====== EXERCISE MATERIALS
-- ==== Sys2Proof/Laws/Upstream.lean ====
section
/-! SUPPORT. How the upstream port treats a write and how the store takes it (R6, R8 to R11, R27, R88 to R92). -/

namespace Sys2Proof.Machine

/-- A write of the lines of Table 6-2 that say direct. -/
theorem classify_direct {s : State} {a : Addr} (h : GoesDirect s a) : s.classify a = .direct := by
  unfold State.classify
  rcases h with h | h | ⟨h1, h2, h3⟩
  · rw [h]
  · rw [h]; cases s.mode <;> rfl
  · rw [h1]
    cases hW : coherentWindow s.live a with
    | none => rfl
    | some W =>
      have h3 := h3 W hW
      simp only [Fin.getElem_fin] at h3
      simp [h3, h2]

/-- A write of the line of Table 6-2 that says held, or wait under cause A where the store has not what it needs. -/
theorem classify_goesHeld {s : State} {a : Addr} {W : WindowIdx} (h : GoesHeld s a W) :
    s.classify a = if s.canStore W a then .held W else .wait .a W := by
  unfold State.classify
  simp only [h.1, h.2.1, h.2.2]
  simp

/-- A write of the lines of Table 6-2 that say wait. -/
theorem classify_blocked {s : State} {a : Addr} {W : WindowIdx} {why : Cause} (h : Blocked s a W why) :
    s.classify a = .wait why W := by
  cases why
  · rw [classify_goesHeld h.1, h.2]; rfl
  · obtain ⟨h1, h2, h3, h4⟩ := h
    simp only [Fin.getElem_fin] at h3
    unfold State.classify
    simp [h1, h2, h3, h4]
  · obtain ⟨h1, h2, h3⟩ := h
    simp only [Fin.getElem_fin] at h3
    unfold State.classify
    cases hm : s.mode with
    | bypass => exact absurd hm h1
    | active => simp [h2, h3]
    | draining => simp [h2, h3]

/-- A transaction sent to memory, with the grant it gets (R121, R122). -/
theorem sendUpstream_eq (s : State) (t : UpTransaction) (p : UpPhase) (c : Claim) (h : NoClaimWaitsInFree s) :
    sendUpstream t p c s = s.withUpstreamClaim t p c := by
  unfold sendUpstream State.withUpstreamClaim
  by_cases hp : s.port.phase = .free
  · rw [placeUpstream_free _ _ (by simpa using hp) (by simpa using (h hp).2)]
    simp [hp]
  · rw [placeUpstream_busy _ _ (by simpa using hp)]
    simp [hp]

/-- R6: a free record all of whose lower neighbours are in use is the one that is taken. -/
theorem freeRecord_eq {s : State} {r : RecordIdx} (h : s.records[r] = none)
    (hl : ∀ q : RecordIdx, q < r → s.records[q].isSome = true) : s.freeRecord = some r := by
  unfold State.freeRecord
  rw [List.find?_eq_some_iff_getElem]
  refine ⟨by simp [h], r.val, by simp, by simp, ?_⟩
  intro j hj
  simp only [List.getElem_finRange]
  have := hl ⟨j, by omega⟩ hj
  simpa using this

/-- A held write that does not store to the commit word: no seal follows (R14). -/
theorem storeWrite_nocommit {s : State} {a : Addr} {m : Lanes} {d : Word} {W : WindowIdx}
    (hn : s.live[W].isCommit a = false) :
    settle (storeWrite W a m d (Work.start s)) = completeUpstream none (storeHeld W a m d s) := by
  unfold storeWrite commitSeal
  have h : ((Work.start s).map fun s => completeUpstream none (storeHeld W a m d s)).st =
    completeUpstream none (storeHeld W a m d s) := rfl
  rw [h]
  have hl : (completeUpstream none (storeHeld W a m d s)).live = s.live := by simp
  rw [hl, hn]
  simp [settle, Work.start, Work.map]

/-- A held write the store has room for is stored as it is taken (R91). -/
theorem exec_held {s : State} {a : Addr} {m : Lanes} {d : Word} {W : WindowIdx} (hc : s.canTake = true) (hm : m ≠ 0)
    (hh : GoesHeld s a W) (hs : s.canStore W a = true) :
    exec (.upstreamWrite a m d) s = .next (settle (storeWrite W a m d (Work.start s))) := by
  simp only [exec, execUpstreamWrite, hc, if_true, takeWrite, beq_iff_eq, hm, if_false, takeStrobedWrite]
  have : (Work.start s).st = s := rfl
  rw [this, classify_goesHeld hh, hs]
  rfl

/-- What storing a held write does to the record that takes it and to its window. -/
theorem storeHeld_of_target {s : State} {W : WindowIdx} {a : Addr} {m : Lanes} {d : Word} {r : RecordIdx}
    (h : s.storeTarget W = some r) :
    storeHeld W a m d s = (s.setRecord r (some (addHeld s.records[r] W (s.live[W].screenRow a) a m d))).setWindow W
      { s.windows[W] with openBatch := some r, idle := 0 } := by
  unfold storeHeld; rw [h]

/-- A store that has what a held write needs has a record for it (R11). -/
theorem target_of_canStore {s : State} {W : WindowIdx} {a : Addr} (h : s.canStore W a = true) :
    ∃ r, s.storeTarget W = some r := by
  unfold State.canStore at h
  unfold State.storeTarget
  cases ho : s.windows[W].openBatch with
  | some r => exact ⟨r, rfl⟩
  | none =>
    rw [ho] at h
    simp only [Bool.and_eq_true] at h
    exact Option.isSome_iff_exists.mp h.1

/-- R9, R10: the record that took a held write has an entry for the word with the written bytes. -/
theorem addHeld_entry (b : Option BatchRecord) (W : WindowIdx) (row : Nat) (a : Addr) (m : Lanes) (d : Word) :
    ∃ e ∈ (addHeld b W row a m d).entries, e.addr = a ∧ m &&& e.lanes = m ∧
      ∀ i : Fin 4, m.getLsbD i.val = true → laneByte e.data i = laneByte d i := by
  have base : ∃ e ∈ [(⟨a, d, m⟩ : Entry)], e.addr = a ∧ m &&& e.lanes = m ∧
      ∀ i : Fin 4, m.getLsbD i.val = true → laneByte e.data i = laneByte d i :=
    ⟨_, List.mem_singleton.mpr rfl, rfl, by simp, fun _ _ => rfl⟩
  cases b with
  | none => exact base
  | some b =>
    unfold addHeld BatchRecord.add
    dsimp only
    split
    · rename_i hf
      unfold BatchRecord.find at hf
      obtain ⟨e, he⟩ := Option.isSome_iff_exists.mp hf
      have hm := List.mem_of_find?_eq_some he
      have ha := List.find?_some he
      refine ⟨e.coalesce m d, List.mem_map.mpr ⟨e, hm, by rw [ha]; rfl⟩, (by simpa using ha : e.addr = a), ?_, ?_⟩
      · show m &&& (e.lanes ||| m) = m
        ext i hi
        simp
        tauto
      · intro i hi
        show laneByte (mergeLanes e.data d m) i = _
        rw [laneByte_mergeLanes, hi]; rfl
    · obtain ⟨e, he, h⟩ := base
      exact ⟨e, List.mem_append_right _ he, h⟩

/-- The lanes a lookup covers are those of the entries. -/
theorem coverage_lanes (es : List Entry) (i : Fin 4) : (coverage es).1.getLsbD i.val = true ↔ ∃ e ∈ es, e.lanes.getLsbD i.val = true := by
  induction es with
  | nil => simp [coverage]
  | cons e es ih =>
    rw [coverage, BitVec.getLsbD_or, Bool.or_eq_true, ih]
    simp

/-- In each lane a lookup gives the byte of the first entry that covers it (R27). -/
theorem coverage_byte (newer older : List Entry) (x : Entry) (i : Fin 4) (hx : x.lanes.getLsbD i.val = true)
    (hn : ∀ y ∈ newer, y.lanes.getLsbD i.val = false) : laneByte (coverage (newer ++ x :: older)).2 i = laneByte x.data i := by
  induction newer with
  | nil => simp only [List.nil_append, coverage, laneByte_mergeLanes, hx, if_true]
  | cons e es ih =>
    simp only [List.cons_append, coverage, laneByte_mergeLanes]
    rw [hn e (by simp)]
    exact ih fun y hy => hn y (List.mem_cons_of_mem _ hy)

/-- Newer entries hide older ones, lane by lane (R27). -/
theorem coverage_append (l k : List Entry) (i : Fin 4) :
    (coverage (l ++ k)).1.getLsbD i.val = ((coverage l).1.getLsbD i.val || (coverage k).1.getLsbD i.val) ∧
    laneByte (coverage (l ++ k)).2 i = if (coverage l).1.getLsbD i.val then laneByte (coverage l).2 i else laneByte (coverage k).2 i := by
  induction l with
  | nil => simp [coverage]
  | cons e l ih =>
    simp only [List.cons_append, coverage, BitVec.getLsbD_or, laneByte_mergeLanes, ih.1, ih.2]
    cases e.lanes.getLsbD i.val <;> simp

/-- The entries held for a word of a coherent window. -/
theorem mem_heldFor {s : State} {a : Addr} {W : WindowIdx} (hW : coherentWindow s.live a = some W) (x : RecordIdx × Entry) :
    x ∈ s.heldFor a ↔ x.1 ∈ s.batchesOf W ∧ ∃ b, s.records[x.1.val] = some b ∧ b.find a = some x.2 := by
  unfold State.heldFor
  rw [hW]
  dsimp only
  rw [List.mem_filterMap]
  constructor
  · rintro ⟨q, hq, h⟩
    simp only [Option.map_eq_some_iff, Option.bind_eq_some_iff] at h
    obtain ⟨e, ⟨b, hb, he⟩, rfl⟩ := h
    exact ⟨hq, b, hb, he⟩
  · rintro ⟨hq, b, hb, he⟩
    refine ⟨x.1, hq, ?_⟩
    simp only [Fin.getElem_fin, hb, Option.bind_some, he, Option.map_some]

/-- A departure changes no window's list of batches (R23). -/
theorem batchesOf_departure (s : State) (r : RecordIdx) (b b' : BatchRecord) (hb : s.records[r] = some b) (hw : b'.window = b.window)
   (u : State) (h1 : u.windows = s.windows) (h2 : u.records = (s.setRecord r (some b')).records) (h3 : u.engine.releasing = s.engine.releasing) (W) :
   u.batchesOf W = s.batchesOf W := by
  unfold State.batchesOf State.releasingOf
  rw [h1, h3]
  congr 2
  cases he : s.engine.releasing with
  | none => rfl
  | some q =>
    have : (u.records[q]).any (fun c => c.window == W) = (s.records[q]).any (fun c => c.window == W) := by
      simp only [Fin.getElem_fin, h2, setRecord_get]
      split
      · rename_i hq; subst hq
        simp only [Fin.getElem_fin] at hb
        rw [hb]; simp [hw]
      · rfl
    simp only [Option.filter, this]

end Sys2Proof.Machine
end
============
◆ EXERCISE
Go through the material line by line. Show each line that contains the string "windows".

◆ RESULT FOR THIS TASK
      { s.windows[W] with openBatch := some r, idle := 0 } := by
  cases ho : s.windows[W].openBatch with
   (u : State) (h1 : u.windows = s.windows) (h2 : u.records = (s.setRecord r (some b')).records) (h3 : u.engine.releasing = s.engine.releasing) (W) :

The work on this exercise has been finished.